One of the downsides of Memcached is that it is designed to store values either as strings or a binary blob, and this isn't compatible with every native Python type. Actually, it is compatible with only one—strings. This means that more complex types need to be serialized in order to be successfully stored in Memcached. A common serialization choice for simple data structures is JSON. Here is an example of using JSON serialization with pymemcached:

import json
from pymemcache.client.base import Client

def json_serializer(key, value):
     if type(value) == str:
         return value, 1
     return json.dumps(value), 2

def json_deserializer(key, value, flags):
    if flags == 1:
        return value
    if flags == 2:
        return json.loads(value)
    raise Exception("Unknown serialization format")

client = Client(('localhost', 11211), serializer=json_serializer,
client.set('key', {'a':'b', 'c':'d'})
result = client.get('key')

The other problem that is very common when working with every caching service that works on the key/value storage principle is how to choose key names.

For cases when you cache simple function invocations that have basic parameters, the problem is usually simple. You can convert the function name and its arguments to strings and concatenate them together. The only thing you need to care about is to make sure there are no collisions between keys created for different functions if you use cache in many parts of your application.

A more problematic case is when cached functions have complex arguments consisting of dictionaries or custom classes. In that case, you need to find a way to convert such invocation signatures to cache keys in a consistent manner.

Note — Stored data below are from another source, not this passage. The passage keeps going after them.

theorem Completed.mem_of_not_store {i : Instr} {s t : State} (h : Completed i s t) (hi : i.isStore = false) :
    t.mem = s.mem := by
  cases h with
  | wrote => rfl
  | drew => rfl
  | emitted => rfl
  | storedByte _ _ _ hs => exact absurd (hi.symm.trans hs) Bool.false_ne_true
  | storedWord _ _ _ hs => exact absurd (hi.symm.trans hs) Bool.false_ne_true

theorem Transferred.silent {i : Instr} {s t : State} (h : Transferred i s t) :
    t.mem = s.mem ∧ t.draws = s.draws ∧ t.outputs = s.outputs := by
  cases h <;> exact ⟨rfl, rfl, rfl⟩

theorem exec_memoryEffect {i : Instr} {s t : State} (h : exec i s = .next t) : MemoryEffect s t := by
  obtain ⟨c, rfl⟩ | ⟨-, ht⟩ | ⟨-, -, ht⟩ := exec_inv h
  · exact .silent rfl rfl rfl
  · exact ht.memoryEffect
  · obtain ⟨hm, hd, ho⟩ := ht.silent
    exact .silent hm hd ho

theorem step_memoryEffect {s t : State} (h : step s = .next t) : MemoryEffect s t := by
  obtain ⟨c, -, hs⟩ | ⟨i, -, hs⟩ := step_cases (running_of_step h)
  · obtain rfl : t = s.raised c := Host.Outcome.next.inj (h.symm.trans hs)
    exact .silent rfl rfl rfl
  · exact exec_memoryEffect (hs ▸ h)

/-- The bytes a store may write are bytes of the physical space (R44). -/
theorem storeCheck_lt {c : Config} {va : Word} {n k : Nat} (h : storeCheck c va n = none) (hk : k < n) :
    physAddr c va + k < 2 ^ Config.paBits :=
  regionOf_lt ((storeCheck_none_iff.1 h).1 k hk)

/-- No byte of `TEXT` is among the bytes a store may write (R49). -/
theorem storeCheck_text_apart {c : Config} {va : Word} {n pa : Nat} (h : storeCheck c va n = none)
    (hpa : inText c pa = true) : pa < physAddr c va ∨ physAddr c va + n ≤ pa := by
  by_contra hn
  obtain ⟨k, rfl⟩ : ∃ k, pa = physAddr c va + k := Nat.exists_eq_add_of_le (by omega)
  obtain ⟨-, hfree⟩ := storeCheck_none_iff.1 h
  exact absurd (hpa.symm.trans (hfree k (by omega))) Bool.noConfusion

/-- Settles O52: memory is as before, or one byte or one word of it is written, inside the physical space. -/
theorem stepKeepsMemoryCanonical : Obligations.StepKeepsMemoryCanonical := by
  intro s t hwf h
  cases step_memoryEffect h with
  | silent hm => rwa [hm]
  | drew hm => rwa [hm]
  | emitted _ hm => rwa [hm]
  | storedByte va b hc hm =>
    rw [hm]
    exact Memory.wf_write b (storeCheck_lt hc Nat.one_pos) hwf
  | storedWord va w hc hm =>
    rw [hm]
    exact Memory.wf_writeWord w (storeCheck_lt hc (by decide)) hwf

/-- Settles O50: only the two stores complete with a write to memory. -/
theorem onlyStoresWriteMemory : Obligations.OnlyStoresWriteMemory := by
  intro i s t hi h
  obtain ⟨c, rfl⟩ | ⟨-, ht⟩ | ⟨-, -, ht⟩ := exec_inv h
  · rfl
  · exact ht.mem_of_not_store hi
  · obtain ⟨hm, -, -⟩ := ht.silent
    exact hm

/-- Settles O51: a store that passed its checks writes bytes outside `TEXT` alone. -/
theorem textNeverChanges : Obligations.TextNeverChanges := by
  intro s t pa hpa h
  cases step_memoryEffect h with
  | silent hm => rw [hm]
  | drew hm => rw [hm]
  | emitted _ hm => rw [hm]
  | storedByte va b hc hm =>
    have hapart := storeCheck_text_apart hc hpa
    rw [hm]
    exact s.mem.read_write_other b (by omega)
  | storedWord va w hc hm =>
    rw [hm]
    exact s.mem.read_writeWord_other w (storeCheck_text_apart hc hpa)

The last problem is that Memcached, like many other caching services, does not tend to like very long key strings. Usually, the shorter the better. Long keys may either reduce performance or just not fit the hardcoded service limits. For instance, if you cache whole SQL queries, the query strings themselves are generally good unique identifiers that could be used as keys. But on the other hand, complex queries are generally too long to be stored in typical caching services such as Memcached. A common practice is to calculate the MD5, SHA, or any other hash function and use it as a cache key instead. The Python standard library has a hashlib module that provides implementation for few popular hash algorithms.

Remember that calculating a hash comes at a price. However, sometimes it is the only viable solution. It is also a very useful technique when dealing with complex types that need to be used when creating cache keys. One important thing to care about when using hashing functions is hash collisions. There is no hash function that guarantees that collisions will never occur, so always be sure to know the probability and mind such risks.